(Saved data entries)
##########

theorem dropDelivery_within (s : State) : Within { irq := true } s (dropDelivery s) := by
  unfold dropDelivery
  split
  · exact Within.ite (Within.refl _ s) (putIrq_within _ s)
  · exact Within.refl _ s
theorem pollSelect_within (s : State) : Within Touch.weighing s (pollSelect s) := by
  unfold pollSelect
  split
  · exact (answerPlain_within _ s).mono (by decide)
  · exact (makeDrain_within _ _ s).seq (putIrq_within _ _)
theorem repoll_within (s : State) : Within Touch.weighing s (repoll s) := by
  unfold repoll
  split
  · exact Within.ite (Within.refl _ s) ((putIrq_within _ s).seq (pollSelect_within _))
  · exact Within.ite ((putIrq_within _ s).seq (pollSelect_within _)) (Within.refl _ s)
theorem answerPoll_within (s : State) :
    Within { irq := true, queue := true, stream := true } s (answerPoll s) := by
  unfold answerPoll
  split
  · refine Within.ite ?_ (Within.refl _ s)
    exact ((putLine_within _ _ s).trans (putIrq_within _ _)).seq (endRequest_within _ _ _ _)
  · exact Within.refl _ s
theorem selectCandidate_within (s : State) :
    Within { irq := true, staging := true, master := true, order := true } s (selectCandidate s) := by
  unfold selectCandidate
  refine Within.ite ?_ (Within.refl _ s)
  split
  · exact Within.refl _ s
  · exact (makeDrain_within _ _ s).seq (putIrq_within _ _)
theorem postReady_within (s : State) : Within { irq := true } s (postReady s) := by
  unfold postReady
  split
  · exact Within.ite (putIrq_within _ s) (Within.refl _ s)
  · exact Within.refl _ s
theorem weighLines_within (s : State) : Within Touch.weighing s (weighLines s) :=
  ((((dropDelivery_within s).seq (repoll_within _) (k := Touch.weighing)).seq (answerPoll_within _)
    (k := Touch.weighing)).seq (selectCandidate_within _) (k := Touch.weighing)).seq (postReady_within _)

/-! ## The arbiter -/

theorem applyClock_within (s : State) : Within { slot := true } s (applyClock s) :=
  Within.ite (putSlot_within _ s) (Within.refl _ s)
theorem beginCycle_within (cyc : Cycle) (s : State) : Within { slot := true } s (beginCycle cyc s) :=
  putSlot_within _ s

/-- What a grant may touch. -/
abbrev Touch.granting : Touch := { slot := true, arb := true, queue := true, dma := true, master := true }

theorem grant_within (s : State) : Within Touch.granting s (grant s) := by
  have hh : Within Touch.granting s (grantHost s) := by
    unfold grantHost
    split
    · exact Within.refl _ s
    · exact ((setPhase_within _ s).seq (putArb_within _ _) (k := Touch.granting)).seq (beginCycle_within _ _)
  unfold grant
  refine Within.ite ((putArb_within _ s).seq (beginCycle_within _ _)) (Within.ite hh ?_)
  split
  · refine Within.ite ?_ ?_
    · exact ((putChan_within _ _ s).seq (putArb_within _ _) (k := Touch.granting)).seq (invalidateLine_within _)
    · exact ((putChan_within _ _ s).seq (putArb_within _ _) (k := Touch.granting)).seq (beginCycle_within _ _)
  · exact Within.ite hh (Within.refl _ s)
theorem kickBus_within (s : State) : Within Touch.granting s (kickBus s) := by
  unfold kickBus
  refine Within.ite (Within.ite ((applyClock_within s).mono (by decide)) ?_) (Within.refl _ s)
  exact (applyClock_within s).seq (grant_within _)
theorem withdrawHost_within (s : State) : Within { arb := true, xfer := true } s (withdrawHost s) := by
  unfold withdrawHost
  split
  · constructor <;> intro h <;> first | rfl | cases h
  · exact Within.refl _ s
theorem turnAtBoundary_within (s : State) : Within { arb := true } s (turnAtBoundary s) := putArb_within _ s
theorem freeBus_within (s : State) : Within { arb := true, slot := true } s (freeBus s) :=
  (putArb_within _ s).seq (putSlot_within _ _)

##########

▶ Description of the task
A single number is expected: the count of lines in the preceding entries that contain "mono".

▶ Answer to this exercise
2